▸ **Work instruction**
Look through the entries below for the string "late", and copy each line where it is found.

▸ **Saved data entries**
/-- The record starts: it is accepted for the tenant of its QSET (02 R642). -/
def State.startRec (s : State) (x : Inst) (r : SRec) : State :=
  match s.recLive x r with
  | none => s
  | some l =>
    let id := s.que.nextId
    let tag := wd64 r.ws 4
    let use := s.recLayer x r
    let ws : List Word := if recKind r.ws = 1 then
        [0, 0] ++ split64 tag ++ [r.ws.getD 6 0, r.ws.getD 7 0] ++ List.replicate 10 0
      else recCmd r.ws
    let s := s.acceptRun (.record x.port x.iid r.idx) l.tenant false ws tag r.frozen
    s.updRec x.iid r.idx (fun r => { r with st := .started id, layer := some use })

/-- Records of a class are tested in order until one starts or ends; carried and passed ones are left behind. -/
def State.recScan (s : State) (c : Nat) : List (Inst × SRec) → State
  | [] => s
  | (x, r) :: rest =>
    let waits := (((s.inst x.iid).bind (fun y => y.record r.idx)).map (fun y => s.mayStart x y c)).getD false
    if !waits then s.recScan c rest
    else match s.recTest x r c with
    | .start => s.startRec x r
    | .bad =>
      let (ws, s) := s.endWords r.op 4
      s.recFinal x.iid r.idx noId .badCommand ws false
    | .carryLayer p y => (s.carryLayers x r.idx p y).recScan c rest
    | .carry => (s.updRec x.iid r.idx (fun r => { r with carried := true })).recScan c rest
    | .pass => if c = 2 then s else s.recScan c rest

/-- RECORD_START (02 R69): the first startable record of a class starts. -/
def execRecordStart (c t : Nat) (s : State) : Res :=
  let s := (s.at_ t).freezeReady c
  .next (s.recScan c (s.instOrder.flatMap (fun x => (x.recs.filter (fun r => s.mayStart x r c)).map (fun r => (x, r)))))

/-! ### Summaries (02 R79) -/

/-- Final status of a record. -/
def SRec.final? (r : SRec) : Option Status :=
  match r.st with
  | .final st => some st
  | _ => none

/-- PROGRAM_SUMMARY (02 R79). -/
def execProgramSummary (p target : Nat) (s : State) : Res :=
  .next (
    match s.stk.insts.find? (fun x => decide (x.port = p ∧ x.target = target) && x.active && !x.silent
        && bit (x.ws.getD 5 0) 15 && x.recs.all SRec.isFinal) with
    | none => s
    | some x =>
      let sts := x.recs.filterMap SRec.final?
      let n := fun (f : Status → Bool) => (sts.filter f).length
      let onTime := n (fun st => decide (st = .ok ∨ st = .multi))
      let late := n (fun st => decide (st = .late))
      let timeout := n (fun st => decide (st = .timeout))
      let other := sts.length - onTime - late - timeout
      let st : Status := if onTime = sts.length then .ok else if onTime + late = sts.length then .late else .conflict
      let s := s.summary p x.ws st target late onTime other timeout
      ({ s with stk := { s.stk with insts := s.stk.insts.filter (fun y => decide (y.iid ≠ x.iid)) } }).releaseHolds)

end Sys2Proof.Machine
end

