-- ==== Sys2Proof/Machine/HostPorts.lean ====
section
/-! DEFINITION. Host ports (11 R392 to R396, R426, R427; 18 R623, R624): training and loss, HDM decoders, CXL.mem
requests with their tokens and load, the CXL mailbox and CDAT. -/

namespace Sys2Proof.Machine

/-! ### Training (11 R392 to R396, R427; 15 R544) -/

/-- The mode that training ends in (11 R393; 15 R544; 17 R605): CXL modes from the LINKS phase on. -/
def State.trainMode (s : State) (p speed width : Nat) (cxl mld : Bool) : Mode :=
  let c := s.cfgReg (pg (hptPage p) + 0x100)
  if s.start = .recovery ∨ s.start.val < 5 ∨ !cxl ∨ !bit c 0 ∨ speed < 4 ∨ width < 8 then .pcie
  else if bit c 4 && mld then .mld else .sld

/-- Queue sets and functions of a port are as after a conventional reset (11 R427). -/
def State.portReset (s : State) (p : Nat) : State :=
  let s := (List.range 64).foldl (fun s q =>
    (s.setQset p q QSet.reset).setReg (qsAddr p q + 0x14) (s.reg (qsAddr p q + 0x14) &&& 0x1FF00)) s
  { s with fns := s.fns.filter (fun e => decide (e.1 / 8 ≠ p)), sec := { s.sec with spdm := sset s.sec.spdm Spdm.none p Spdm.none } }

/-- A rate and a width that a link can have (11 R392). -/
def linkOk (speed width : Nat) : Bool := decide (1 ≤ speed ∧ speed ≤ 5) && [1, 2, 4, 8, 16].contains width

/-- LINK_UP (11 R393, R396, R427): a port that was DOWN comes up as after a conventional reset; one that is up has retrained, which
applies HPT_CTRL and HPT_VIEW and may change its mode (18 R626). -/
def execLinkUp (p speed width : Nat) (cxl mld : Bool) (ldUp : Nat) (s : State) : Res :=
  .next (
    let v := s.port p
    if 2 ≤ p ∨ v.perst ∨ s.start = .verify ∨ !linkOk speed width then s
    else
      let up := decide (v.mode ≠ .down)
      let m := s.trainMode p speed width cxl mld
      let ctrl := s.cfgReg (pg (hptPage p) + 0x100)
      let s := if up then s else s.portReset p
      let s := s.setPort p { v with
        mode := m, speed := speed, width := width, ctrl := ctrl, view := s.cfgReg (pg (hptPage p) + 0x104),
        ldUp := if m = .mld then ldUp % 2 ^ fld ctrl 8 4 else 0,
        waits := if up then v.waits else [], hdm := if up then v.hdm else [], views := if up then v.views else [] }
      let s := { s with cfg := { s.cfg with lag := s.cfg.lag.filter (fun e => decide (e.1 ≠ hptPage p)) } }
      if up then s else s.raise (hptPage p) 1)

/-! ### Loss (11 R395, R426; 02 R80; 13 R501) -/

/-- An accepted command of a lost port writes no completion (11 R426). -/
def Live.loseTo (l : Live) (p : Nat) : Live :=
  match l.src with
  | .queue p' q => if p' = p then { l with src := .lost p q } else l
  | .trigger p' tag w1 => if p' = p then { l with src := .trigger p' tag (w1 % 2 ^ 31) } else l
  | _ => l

▸ **Solution for this problem**
      let late := n (fun st => decide (st = .late))
      let other := sts.length - onTime - late - timeout
      let st : Status := if onTime = sts.length then .ok else if onTime + late = sts.length then .late else .conflict
      let s := s.summary p x.ws st target late onTime other timeout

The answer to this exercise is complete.